Oh, now I see, the set_cpe_info is in fact O(#cpe_packages *
#buildroot_packages), so 17 minutes is just 1ms for the inner loop, which
doesn't sound entirely unreasonable.
> I hope other people can give more input about the last three items above.
>
> On Thu, May 10, 2018 at 03:58 PM, Matt Weber wrote:
>
>> support/scripts/pkgstats: add CPE reporting
>
> nit: support/scripts/pkg-stats: add CPE reporting
>
> [snip]
>> + def find_partial(self, cpe_str):
>> + print("CPE: Searching for partial [%s]" % cpe_str)
>
> This ...
>
>> + for cpe in self.all_cpes['cpe-list']['cpe-item']:
>> + if cpe_str in cpe['cpe-23:cpe23-item']['@name']:
>> + return cpe['cpe-23:cpe23-item']['@name']
>> +
>> + def find(self, cpe_str):
>> + print("CPE: Searching for [%s]" % cpe_str)
>
> ... and this make the script very verbose.
>
> It generates 4000+ lines to stdout when generating the html.
> Should we remove it from the final version?
> Should we add a -v option for debug?
>
> It seems to me it can be removed.
Well, if it takes 17 minutes, it's nice to see some progress... But if you can
reduce it to 4 minutes the need isn't there so much.
[snip]
>> + cpe_dict = CPE()
>> + cpe_dict.get_xml_dict()
>> + if args.cpe_report:
>> + print("Performing Target CPE Report Analysis...")

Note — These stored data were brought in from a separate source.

theorem State.poisonOne_chg {f : Frame} {cause : Nat} {c : Copy} (hw : Within [.regs, .msix, .bsn, .mgs, .out] w) (hs : Chg w s0 s) : Chg w s0 (State.poisonOne s f cause c) := by
  unfold State.poisonOne
  refine Chg.ite ?_ ?_
  · exact hs
  · extract_lets -underBinder -merge +onlyGivenNames s11 src3 src5 s26
    have h2 : Chg w s0 s11 := State.stat_chg hw.up hs
    have h4 : Chg w s0 src3 := State.wr_chg hw.up (State.wr_chg hw.up h2)
    have h7 : Chg w s0 s26 := Chg.ite (h2) (Chg.upd_bsn hw.mem h4 _)
    exact State.logEvt_chg hw.up (State.raise_chg hw.up h7)

theorem State.poisonAll_chg {f : Frame} {cause : Nat} (hw : Within [.regs, .msix, .bsn, .mgs, .out] w) (hs : Chg w s0 s) : Chg w s0 (State.poisonAll s f cause) := by
  unfold State.poisonAll
  extract_lets -underBinder -merge +onlyGivenNames any1 s2
  have h3 : Chg w s0 s2 := Chg.ite (State.stat_chg hw.up hs) (hs)
  exact Chg.foldl (fun t5 _ h4 => State.poisonOne_chg hw.up h4) (h3)

theorem State.unqueue_chg {i : Nat} {k : Nat} (hw : Within [.regs, .msix, .bsn, .egr, .mgs, .out] w) (hs : Chg w s0 s) : Chg w s0 (State.unqueue s i k) := by
  unfold State.unqueue
  split
  · exact hs
  · refine Chg.ite ?_ ?_
    · extract_lets -underBinder -merge +onlyGivenNames s1
      have h2 : Chg w s0 s1 := Chg.ite (State.creditSync_chg hw.up hs) (hs)
      exact State.copyDrop_chg hw.up (State.stat_chg hw.up (State.setQueue_chg hw.up h2))
    · exact hs

theorem State.readError_chg {i : Nat} {p : Nat} {ecc : Nat} (hw : Within [.regs, .msix, .bsn, .egr, .mgs, .out] w) (hs : Chg w s0 s) : Chg w s0 (State.readError s i p ecc) := by
  unfold State.readError
  extract_lets -underBinder -merge +onlyGivenNames s1
  have h2 : Chg w s0 s1 := State.eccCount_chg hw.up hs
  split
  · exact h2
  · refine Chg.ite ?_ ?_
    · exact h2
    · extract_lets -underBinder -merge +onlyGivenNames s3
      have h4 : Chg w s0 s3 := State.poisonAll_chg hw.up (State.setFrame_chg hw.up h2)
      exact Chg.foldl (fun t6 _ h5 => State.unqueue_chg hw.up h5) (h4)

theorem State.txNext_chg {p : Nat} {k : Nat} {ecc : Nat} (hw : Within [.regs, .msix, .bsn, .egr, .vlt, .auth, .tim, .mgs, .inj, .out] w) (hs : Chg w s0 s) : Chg w s0 (State.txNext s p k ecc) := by
  unfold State.txNext
  split
  · exact hs
  · extract_lets -underBinder -merge +onlyGivenNames s1
    have h2 : Chg w s0 s1 := State.readError_chg hw.up hs
    split
    · exact h2
    · exact Chg.ite (State.txStart_chg hw.up (State.setQueue_chg hw.up h2)) (h2)

theorem State.dropTooBig_chg {s : State} {p : Nat} {k : Nat} {a : Nat} (hw : Within [.regs, .msix, .bsn, .mgs, .out] w) (hs : Chg w s0 s) : Chg w s0 (State.dropTooBig s p k a) := by
  unfold State.dropTooBig
  split
  · exact hs
  · split
    · exact hs
    · split
      · exact State.dropTooBig_chg hw.up (State.setQueue_chg hw.up hs)
      · exact Chg.ite (State.dropTooBig_chg hw.up (State.copyDone_chg hw.up (State.raise_chg hw.up (State.evt_chg hw.up (State.setQueue_chg hw.up hs))))) (hs)

theorem State.resume_chg {p : Nat} (hw : Within [.regs, .egr] w) (hs : Chg w s0 s) : Chg w s0 (State.resume s p) := by
  unfold State.resume
  split
  · exact State.stat_chg hw.up (State.setEg_chg hw.up hs)
  · exact hs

>> + get_target_cpe_report(args.cpe_report, cpe_dict)
>> + elif args.output:
>
> This is not common in other scripts in the tree. All checks between options are
> done at the start of __main__.
> But having two different code paths is not common either (in the scripts in the
> tree), so it seems to me it makes sense here.
> Maybe others disagree.
The way I see it, there is almost no commonality between the script with the -c
option and the normal pkg-stats, so it makes no sense to have them in the same
script. I would split off the CPE class into a separate module that would be
imported into this script and a new cpe_report script.
>
>> + print("Build package list ...")
>> + packages = get_pkglist(args.npackages, package_list)

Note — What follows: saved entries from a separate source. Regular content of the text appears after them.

-- ==== Sys2Proof/Laws/ChgPath.lean ====
section
/-! SUPPORT. What the operations of the frame path can change: one lemma each. -/

set_option Elab.async false

namespace Sys2Proof.Machine

variable {w : List Area} {s0 s : State}

theorem State.ictLook_chg {key : Nat} (hw : Within [.regs] w) (hs : Chg w s0 s) : Chg2 w s0 (State.ictLook s key) := by
  unfold State.ictLook
  split
  · exact Chg.pair (State.stat_chg hw.up hs)
  · exact Chg.pair (State.stat_chg hw.up hs)

theorem State.ethHandle_chg {p : Nat} {x : Parsed} {vid : Nat} (hw : Within [.regs] w) (hs : Chg w s0 s) : Chg2 w s0 (State.ethHandle s p x vid) := by
  unfold State.ethHandle
  split
  · exact Chg.pair hs
  · exact State.ictLook_chg hw.up hs
  · exact State.ictLook_chg hw.up hs
  · split
    · rename_i y1 y2 e4
      have h3 := Chg2.of (State.ictLook_chg hw.up hs) e4
      exact Chg.pair h3
    · rename_i y5 e7
      have h6 := Chg2.of (State.ictLook_chg hw.up hs) e7
      exact State.ictLook_chg hw.up h6

theorem State.busHandle_chg {n : Nat} {b : List Byte} (hw : Within [.regs] w) (hs : Chg w s0 s) : Chg2 w s0 (State.busHandle s n b) := by
  unfold State.busHandle
  exact Chg.ite2 (Chg.pair hs) (Chg.ite2 (Chg.pair hs) (Chg.ite2 (State.ictLook_chg hw.up hs) (Chg.ite2 (State.ictLook_chg hw.up hs) (Chg.pair hs))))

theorem State.srtFail_chg {kind : Nat} {h : Nat} {ingress : Nat} {ts : Nat} (hw : Within [.regs, .msix, .mgs, .out] w) (hs : Chg w s0 s) : Chg w s0 (State.srtFail s kind h ingress ts) := by
  unfold State.srtFail
  extract_lets -underBinder -merge +onlyGivenNames c1 s2 s4
  have h3 : Chg w s0 s2 := State.wr_chg hw.up (State.wr_chg hw.up (State.evt_chg hw.up hs))
  have h5 : Chg w s0 s4 := State.raise_chg hw.up h3
  exact Chg.ite (State.logEvt_chg hw.up h5) (h5)

theorem State.adtRoute_chg {p : Nat} {x : Parsed} {vid : Nat} (hw : Within [.regs, .msix, .out] w) (hs : Chg w s0 s) : Chg2 w s0 (State.adtRoute s p x vid) := by
  unfold State.adtRoute
  refine Chg.ite2 ?_ ?_
  · exact Chg.pair (State.raise_chg hw.up (State.evt_chg hw.up hs))
  · extract_lets -underBinder -merge +onlyGivenNames s1
    have h2 : Chg w s0 s1 := State.perf_chg hw.up hs
    split
    · extract_lets -underBinder -merge +onlyGivenNames e3
      exact Chg.ite2 (Chg.pair h2) (Chg.ite2 (Chg.pair (State.stat_chg hw.up h2)) (Chg.pair h2))
    · extract_lets -underBinder -merge +onlyGivenNames m4
      exact Chg.pair (State.stat_chg hw.up h2)

theorem State.ethRoute_chg {p : Nat} {ts : Nat} {x : Parsed} {vid : Nat} {h : Option Nat} {prot : Bool} (hw : Within [.regs, .msix, .mgs, .out] w) (hs : Chg w s0 s) : Chg2 w s0 (State.ethRoute s p ts x vid h prot) := by
  unfold State.ethRoute
  split
  · extract_lets -underBinder -merge +onlyGivenNames e1 s2
    have h3 : Chg w s0 s2 := State.perf_chg hw.up hs
    refine Chg.ite2 ?_ ?_
    · extract_lets -underBinder -merge +onlyGivenNames k4
      exact Chg.ite2 (Chg.pair h3) (Chg.pair (State.srtFail_chg hw.up h3))
    · exact State.adtRoute_chg hw.up h3
  · exact State.adtRoute_chg hw.up hs

theorem State.minIntAccept_chg {r : Route} {h : Nat} {ts : Nat} {digest : Nat} (hw : Within [.bsn] w) (hs : Chg w s0 s) : Chg w s0 (State.minIntAccept s r h ts digest) := by
  unfold State.minIntAccept
  exact Chg.ite (Chg.upd_bsn hw.mem hs _) (hs)

theorem State.replMore_chg (hw : Within [.bsn] w) (hs : Chg w s0 s) : Chg w s0 (State.replMore s) := by
  unfold State.replMore
  split
  · exact Chg.upd_bsn hw.mem hs _
  · exact hs

theorem State.replicate_chg {n : Nat} (hw : Within [.bsn] w) (hs : Chg w s0 s) : Chg2 w s0 (State.replicate s n) := by
  unfold State.replicate
  extract_lets -underBinder -merge +onlyGivenNames l1
  refine Chg.ite2 ?_ ?_
  · exact Chg.pair (Chg.upd_bsn hw.mem hs _)
  · extract_lets -underBinder -merge +onlyGivenNames start2
    exact Chg.pair (Chg.upd_bsn hw.mem hs _)

theorem State.admitDrop_chg {d : Nat} {reason : Nat} {h : Option Nat} {eddy : Option Nat} (hw : Within [.regs, .msix, .mgs, .out] w) (hs : Chg w s0 s) : Chg w s0 (State.admitDrop s d reason h eddy) := by
  unfold State.admitDrop
  extract_lets -underBinder -merge +onlyGivenNames s1
  have h2 : Chg w s0 s1 := State.anyDrop_chg hw.up hs
  exact Chg.ite (State.logEvt_chg hw.up (State.raise_chg hw.up (State.stat_chg hw.up h2))) (h2)

theorem State.unrsvDrop_chg {d : Nat} (hw : Within [.regs, .msix, .out] w) (hs : Chg w s0 s) : Chg w s0 (State.unrsvDrop s d) := by
  unfold State.unrsvDrop
  exact State.raise_chg hw.up (State.stat_chg hw.up hs)

theorem State.admitAll_chg {s : State} {tc : Nat} {h : Option Nat} {bus : Option Nat} {a : List (Nat × Nat)} {a5 : List Copy} {a6 : Nat} (hw : Within [.regs, .msix, .mgs, .out] w) (hs : Chg w s0 s) : Chg2 w s0 (State.admitAll s tc h bus a a5 a6) := by
  unfold State.admitAll
  split
  · exact Chg.pair hs
  · refine Chg.ite2 ?_ ?_
    · exact State.admitAll_chg hw.up (State.unrsvDrop_chg hw.up hs)
    · extract_lets -underBinder -merge +onlyGivenNames q1 r2
      exact Chg.ite2 (State.admitAll_chg hw.up hs) (State.admitAll_chg hw.up (State.admitDrop_chg hw.up hs))

theorem State.destList_chg {s : State} {key : SteerKey} {a : List Nat} (hw : Within [.regs, .msix, .out] w) (hs : Chg w s0 s) : Chg2 w s0 (State.destList s key a) := by
  unfold State.destList
  split
  · exact Chg.pair hs
  · refine Chg.ite2 ?_ ?_
    · split
      · rename_i y1 y2 e4
        have h3 := Chg2.of (State.steer_chg hw.up hs) e4
        split
        · rename_i y5 y6 e8
          have h7 := Chg2.of (State.destList_chg hw.up h3) e8
          exact Chg.pair h7
      · rename_i y9 e11
        have h10 := Chg2.of (State.steer_chg hw.up hs) e11
        exact State.destList_chg hw.up h10
    · split
      · rename_i y12 y13 e15
        have h14 := Chg2.of (State.destList_chg hw.up hs) e15
        exact Chg.pair h14

theorem State.eddyRun_chg {s : State} {ingress : Nat} {h : Option Nat} {accepted : Bool} {a : List Nat} {a5 : Option Nat} (hw : Within [.regs, .msix, .out] w) (hs : Chg w s0 s) : Chg2 w s0 (State.eddyRun s ingress h accepted a a5) := by
  unfold State.eddyRun
  split
  · exact Chg.pair hs
  · refine Chg.ite2 ?_ ?_
    · exact State.eddyRun_chg hw.up hs
    · extract_lets -underBinder -merge +onlyGivenNames n1
      refine Chg.ite2 ?_ ?_
      · exact State.eddyRun_chg hw.up (State.wf_chg hw.up hs)
      · extract_lets -underBinder -merge +onlyGivenNames s2
        have h3 : Chg w s0 s2 := State.wf_chg hw.up hs
        refine Chg.ite2 ?_ ?_
        · exact State.eddyRun_chg hw.up h3
        · split
          · exact State.eddyRun_chg hw.up h3
          · exact State.eddyRun_chg hw.up (State.eddyLost_chg hw.up h3)

theorem State.eddyCopy_chg {key : SteerKey} {h : Option Nat} {accepted : Bool} {made : Nat} {why : Nat} {bus : Option Nat} (hw : Within [.regs, .msix, .mgs, .out] w) (hs : Chg w s0 s) : Chg2 w s0 (State.eddyCopy s key h accepted made why bus) := by
  unfold State.eddyCopy
  split
  · rename_i y1 e3
    have h2 := Chg2.of (State.eddyRun_chg hw.up hs) e3
    exact Chg.pair h2
  · rename_i y4 y5 e7
    have h6 := Chg2.of (State.eddyRun_chg hw.up hs) e7
    extract_lets -underBinder -merge +onlyGivenNames d8 tc9 q10
    split
    · rename_i y11 y12 y13 e15
      have h14 := Chg2.of (State.destList_chg hw.up h6) e15
      refine Chg.ite2 ?_ ?_
      · exact Chg.pair (State.eddyLost_chg hw.up (State.unrsvDrop_chg hw.up h14))
      · extract_lets -underBinder -merge +onlyGivenNames r16
        exact Chg.ite2 (Chg.pair h14) (Chg.pair (State.admitDrop_chg hw.up h14))
    · rename_i y17 y18 e20
      have h19 := Chg2.of (State.destList_chg hw.up h6) e20
      exact Chg.pair (State.eddyLost_chg hw.up h19)

theorem State.ctTry_chg {i : Nat} {k : Nat} (hw : Within [.regs, .msix, .bsn, .egr, .vlt, .auth, .tim, .mgs, .inj, .out] w) (hs : Chg w s0 s) : Chg w s0 (State.ctTry s i k) := by
  unfold State.ctTry
  split
  · exact hs
  · extract_lets -underBinder -merge +onlyGivenNames s11
    have h2 : Chg w s0 s11 := Chg.ite (State.creditSync_chg hw.up hs) (hs)
    refine Chg.ite ?_ ?_
    · extract_lets -underBinder -merge +onlyGivenNames s23
      have h4 : Chg w s0 s23 := State.stat_chg hw.up (State.chargeCt_chg hw.up h2)
      exact State.txStart_chg hw.up (State.setFrame_chg hw.up h4)
    · exact hs

theorem State.basinEnter_chg {f : Frame} {key : SteerKey} (hw : Within [.regs, .msix, .bsn, .mgs, .out] w) (hs : Chg w s0 s) : Chg2 w s0 (State.basinEnter s f key) := by
  unfold State.basinEnter
  extract_lets -underBinder -merge +onlyGivenNames n1 bus2
  split
  · rename_i y3 y4 e6
    have h5 := Chg2.of (State.destList_chg hw.up hs) e6
    split
    · rename_i y7 y8 e10
      have h9 := Chg2.of (Chg.ite2 (Chg.pair h5) (State.replicate_chg hw.up h5)) e10
      refine Chg.ite2 ?_ ?_
      · exact State.store_chg hw.up (Chg.foldl (fun t14 _ h13 => State.bsnDrop_chg hw.up h13) (h9))
      · refine Chg.ite2 ?_ ?_
        · extract_lets -underBinder -merge +onlyGivenNames s15 s17
          have h16 : Chg w s0 s15 := State.logEvt_chg hw.up (State.raise_chg hw.up (State.stat_chg hw.up h9))
          have h18 : Chg w s0 s17 := Chg.foldl (fun t20 _ h19 => State.bsnDrop_chg hw.up h19) (h16)
          split
          · rename_i y21 y22 e24
            have h23 := Chg2.of (State.eddyRun_chg hw.up h18) e24
            extract_lets -underBinder -merge +onlyGivenNames s25
            have h26 : Chg w s0 s25 := by
              unfold s25
              split
              · exact State.eddyLost_chg hw.up h23
              · exact h23
            exact State.store_chg hw.up h26
        · split
          · rename_i y27 y28 y29 e31
            have h30 := Chg2.of (State.admitAll_chg hw.up h9) e31
            split
            · rename_i y32 y33 e35
              have h34 := Chg2.of (Chg.ite2 (Chg.pair h30) (State.eddyCopy_chg hw.up h30)) e35
              extract_lets -underBinder -merge +onlyGivenNames s36 cs38
              have h37 : Chg w s0 s36 := Chg.ite (State.replMore_chg hw.up h34) (h34)
              split
              · rename_i y39 y40 e42
                have h41 := Chg2.of (State.store_chg hw.up h37) e42
                exact Chg.pair (Chg.foldl (fun t44 _ h43 => State.quotaScan_chg hw.up h43) (h41))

>> + print("Getting package make info ...")
>> + package_init_make_info()
>> + print("Getting package details ...")
>> + for pkg in packages:
>> + pkg.set_infra()
>> + pkg.set_license()
>> + pkg.set_hash_info()
>> + pkg.set_patch_count()
>> + pkg.set_check_package_warnings()
>> + pkg.set_current_version()
>> + pkg.set_cpe_info(cpe_dict)
>> + print("Calculate stats")
>> + stats = calculate_stats(packages)
>> + print("Write HTML")
>> + dump_html(packages, stats, args.output)
>> + else:
>> + print("Please provide the -o HTML output file arg")
>>
>>
>> __main__()
>
> About the performance:
> 17 minutes is not incredibly good but it is not terrible for 2000+ packages.
IMO it is terrible...
>
> I created 2 *poorly-tested* patches for comparison purposes only. They seem
> (again *poorly-tested*) to produce the same html output as v4 when called
> without -c.
>
> series v4 + typo fixed:
> 17 minutes
> series v4 + typo fixed + comparison patch 1:
> 8 minutes
> series v4 + typo fixed + comparison patch 2:
> 4 minutes
>
> I am OK with first having the script functional and later, in another patch,
> improving its performance while keeping the same functionality.
> Maybe others disagree.
> Maybe you like any patch below and find the time to fully test that it really
> covers all cases and decide to merge to this one.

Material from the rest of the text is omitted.